● What you should do
Write out every line below that contains "unfold".

● Data records
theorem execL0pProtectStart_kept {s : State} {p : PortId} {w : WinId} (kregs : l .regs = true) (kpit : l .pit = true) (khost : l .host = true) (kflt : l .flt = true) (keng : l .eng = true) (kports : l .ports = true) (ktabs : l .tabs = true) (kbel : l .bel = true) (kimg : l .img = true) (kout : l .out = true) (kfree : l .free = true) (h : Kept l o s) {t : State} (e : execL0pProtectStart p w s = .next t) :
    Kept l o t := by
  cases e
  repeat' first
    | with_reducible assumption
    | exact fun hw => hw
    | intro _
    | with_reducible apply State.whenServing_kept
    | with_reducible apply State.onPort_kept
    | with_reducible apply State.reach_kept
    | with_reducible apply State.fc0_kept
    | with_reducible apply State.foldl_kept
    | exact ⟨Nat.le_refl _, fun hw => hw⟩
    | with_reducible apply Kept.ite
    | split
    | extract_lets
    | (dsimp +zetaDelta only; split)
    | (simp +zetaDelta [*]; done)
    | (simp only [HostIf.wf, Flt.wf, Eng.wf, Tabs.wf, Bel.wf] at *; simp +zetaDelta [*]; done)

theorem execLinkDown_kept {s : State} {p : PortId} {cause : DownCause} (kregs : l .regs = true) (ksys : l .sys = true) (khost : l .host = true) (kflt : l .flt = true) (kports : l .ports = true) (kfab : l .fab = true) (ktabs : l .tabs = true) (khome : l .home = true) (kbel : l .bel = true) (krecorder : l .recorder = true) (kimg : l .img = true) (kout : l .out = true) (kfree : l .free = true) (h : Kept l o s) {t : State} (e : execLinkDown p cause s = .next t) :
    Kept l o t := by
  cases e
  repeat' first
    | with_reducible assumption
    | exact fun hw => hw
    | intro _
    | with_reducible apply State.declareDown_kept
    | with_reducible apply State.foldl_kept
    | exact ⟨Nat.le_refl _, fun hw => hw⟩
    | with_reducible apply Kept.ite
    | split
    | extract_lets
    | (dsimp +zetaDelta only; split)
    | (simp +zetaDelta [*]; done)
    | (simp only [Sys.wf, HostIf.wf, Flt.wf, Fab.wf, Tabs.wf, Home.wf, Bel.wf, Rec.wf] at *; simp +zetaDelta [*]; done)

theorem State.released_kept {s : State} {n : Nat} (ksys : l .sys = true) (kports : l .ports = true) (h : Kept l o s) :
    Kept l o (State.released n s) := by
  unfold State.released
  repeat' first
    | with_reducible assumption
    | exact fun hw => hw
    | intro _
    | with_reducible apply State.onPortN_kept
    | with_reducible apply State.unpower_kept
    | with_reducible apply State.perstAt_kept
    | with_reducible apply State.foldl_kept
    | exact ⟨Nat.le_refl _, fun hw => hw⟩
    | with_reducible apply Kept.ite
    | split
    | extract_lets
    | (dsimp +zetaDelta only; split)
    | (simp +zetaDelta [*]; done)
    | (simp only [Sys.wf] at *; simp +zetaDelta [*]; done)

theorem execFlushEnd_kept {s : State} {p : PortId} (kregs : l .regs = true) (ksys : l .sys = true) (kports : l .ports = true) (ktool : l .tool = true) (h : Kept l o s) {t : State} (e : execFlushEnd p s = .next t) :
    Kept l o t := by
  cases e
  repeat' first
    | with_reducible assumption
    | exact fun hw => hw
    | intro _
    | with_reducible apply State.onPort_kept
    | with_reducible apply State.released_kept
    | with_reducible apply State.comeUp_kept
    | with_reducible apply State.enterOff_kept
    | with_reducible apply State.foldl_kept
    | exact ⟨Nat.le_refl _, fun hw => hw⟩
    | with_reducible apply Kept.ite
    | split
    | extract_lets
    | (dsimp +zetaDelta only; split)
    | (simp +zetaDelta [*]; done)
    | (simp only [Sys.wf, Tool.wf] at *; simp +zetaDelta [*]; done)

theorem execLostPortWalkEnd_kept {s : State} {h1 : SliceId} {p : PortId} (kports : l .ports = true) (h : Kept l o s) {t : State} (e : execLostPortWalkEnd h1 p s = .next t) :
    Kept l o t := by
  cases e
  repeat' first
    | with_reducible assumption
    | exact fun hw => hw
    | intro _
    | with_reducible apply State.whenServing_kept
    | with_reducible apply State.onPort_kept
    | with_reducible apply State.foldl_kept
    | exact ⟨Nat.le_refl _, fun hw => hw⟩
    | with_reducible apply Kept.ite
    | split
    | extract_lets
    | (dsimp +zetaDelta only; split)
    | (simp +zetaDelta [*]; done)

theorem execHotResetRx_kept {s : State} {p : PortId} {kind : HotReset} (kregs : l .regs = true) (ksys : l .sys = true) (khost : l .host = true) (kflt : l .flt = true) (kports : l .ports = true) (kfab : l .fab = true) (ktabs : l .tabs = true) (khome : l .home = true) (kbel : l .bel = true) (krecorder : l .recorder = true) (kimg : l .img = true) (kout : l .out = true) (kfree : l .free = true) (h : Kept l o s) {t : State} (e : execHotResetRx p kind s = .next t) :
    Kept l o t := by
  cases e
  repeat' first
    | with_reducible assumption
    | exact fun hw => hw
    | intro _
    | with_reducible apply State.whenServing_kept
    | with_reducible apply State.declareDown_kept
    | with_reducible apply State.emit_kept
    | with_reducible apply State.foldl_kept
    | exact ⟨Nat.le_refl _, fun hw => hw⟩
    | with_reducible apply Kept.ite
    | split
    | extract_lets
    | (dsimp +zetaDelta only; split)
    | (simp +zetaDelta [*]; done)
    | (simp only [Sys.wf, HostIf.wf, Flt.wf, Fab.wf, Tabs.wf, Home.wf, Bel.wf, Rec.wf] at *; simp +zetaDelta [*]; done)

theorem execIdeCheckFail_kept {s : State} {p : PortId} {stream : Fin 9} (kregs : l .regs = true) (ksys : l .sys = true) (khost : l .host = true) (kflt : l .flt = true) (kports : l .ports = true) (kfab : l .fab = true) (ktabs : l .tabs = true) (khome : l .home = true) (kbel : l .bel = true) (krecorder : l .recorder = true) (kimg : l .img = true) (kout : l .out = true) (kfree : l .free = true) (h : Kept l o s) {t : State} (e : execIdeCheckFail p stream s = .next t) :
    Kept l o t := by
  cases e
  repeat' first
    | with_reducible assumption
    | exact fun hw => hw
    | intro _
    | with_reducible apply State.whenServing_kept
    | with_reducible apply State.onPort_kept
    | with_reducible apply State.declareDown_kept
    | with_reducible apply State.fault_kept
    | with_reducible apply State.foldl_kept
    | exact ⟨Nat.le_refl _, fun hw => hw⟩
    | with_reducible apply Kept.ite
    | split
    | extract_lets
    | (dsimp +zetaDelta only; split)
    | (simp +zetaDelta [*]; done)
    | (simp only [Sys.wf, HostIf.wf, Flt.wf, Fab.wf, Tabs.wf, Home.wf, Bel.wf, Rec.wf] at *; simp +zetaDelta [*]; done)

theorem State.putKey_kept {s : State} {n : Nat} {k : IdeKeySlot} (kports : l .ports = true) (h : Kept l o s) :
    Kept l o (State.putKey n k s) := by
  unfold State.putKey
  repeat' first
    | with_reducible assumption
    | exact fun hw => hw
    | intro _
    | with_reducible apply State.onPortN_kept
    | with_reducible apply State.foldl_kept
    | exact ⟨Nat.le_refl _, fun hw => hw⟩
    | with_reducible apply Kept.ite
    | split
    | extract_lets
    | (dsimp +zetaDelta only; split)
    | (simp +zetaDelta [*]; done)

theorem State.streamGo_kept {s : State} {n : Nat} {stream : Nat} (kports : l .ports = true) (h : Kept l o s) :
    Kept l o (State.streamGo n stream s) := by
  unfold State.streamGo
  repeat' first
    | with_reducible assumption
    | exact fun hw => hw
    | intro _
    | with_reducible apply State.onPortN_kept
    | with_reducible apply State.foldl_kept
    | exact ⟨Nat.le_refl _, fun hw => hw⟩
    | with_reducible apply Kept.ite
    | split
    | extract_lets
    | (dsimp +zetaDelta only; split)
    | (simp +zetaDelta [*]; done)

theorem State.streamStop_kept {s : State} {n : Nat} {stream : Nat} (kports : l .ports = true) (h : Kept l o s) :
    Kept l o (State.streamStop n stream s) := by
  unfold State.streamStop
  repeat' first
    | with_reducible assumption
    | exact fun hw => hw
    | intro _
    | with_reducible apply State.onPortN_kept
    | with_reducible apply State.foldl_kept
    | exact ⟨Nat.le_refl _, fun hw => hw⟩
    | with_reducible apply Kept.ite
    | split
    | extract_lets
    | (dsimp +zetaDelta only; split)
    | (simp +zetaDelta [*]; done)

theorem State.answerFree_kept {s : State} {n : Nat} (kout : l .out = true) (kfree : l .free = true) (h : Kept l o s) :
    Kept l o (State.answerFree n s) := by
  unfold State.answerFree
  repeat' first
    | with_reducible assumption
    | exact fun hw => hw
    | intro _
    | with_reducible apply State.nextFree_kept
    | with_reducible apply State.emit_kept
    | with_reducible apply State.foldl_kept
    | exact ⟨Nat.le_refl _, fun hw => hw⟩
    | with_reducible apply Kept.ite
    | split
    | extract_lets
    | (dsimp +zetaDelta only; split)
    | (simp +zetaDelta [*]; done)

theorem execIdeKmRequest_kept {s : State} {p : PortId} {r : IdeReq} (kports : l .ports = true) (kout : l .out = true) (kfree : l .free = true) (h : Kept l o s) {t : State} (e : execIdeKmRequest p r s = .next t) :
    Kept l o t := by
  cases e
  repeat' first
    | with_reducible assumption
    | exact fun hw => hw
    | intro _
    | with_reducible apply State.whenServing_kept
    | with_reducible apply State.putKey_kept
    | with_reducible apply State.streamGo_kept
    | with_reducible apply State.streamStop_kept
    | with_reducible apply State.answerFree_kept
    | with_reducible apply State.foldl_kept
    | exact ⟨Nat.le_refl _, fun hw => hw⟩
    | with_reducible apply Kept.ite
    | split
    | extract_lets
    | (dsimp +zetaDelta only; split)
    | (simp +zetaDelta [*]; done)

● Exercise answer
  unfold State.released
  unfold State.putKey
  unfold State.streamGo
  unfold State.streamStop
  unfold State.answerFree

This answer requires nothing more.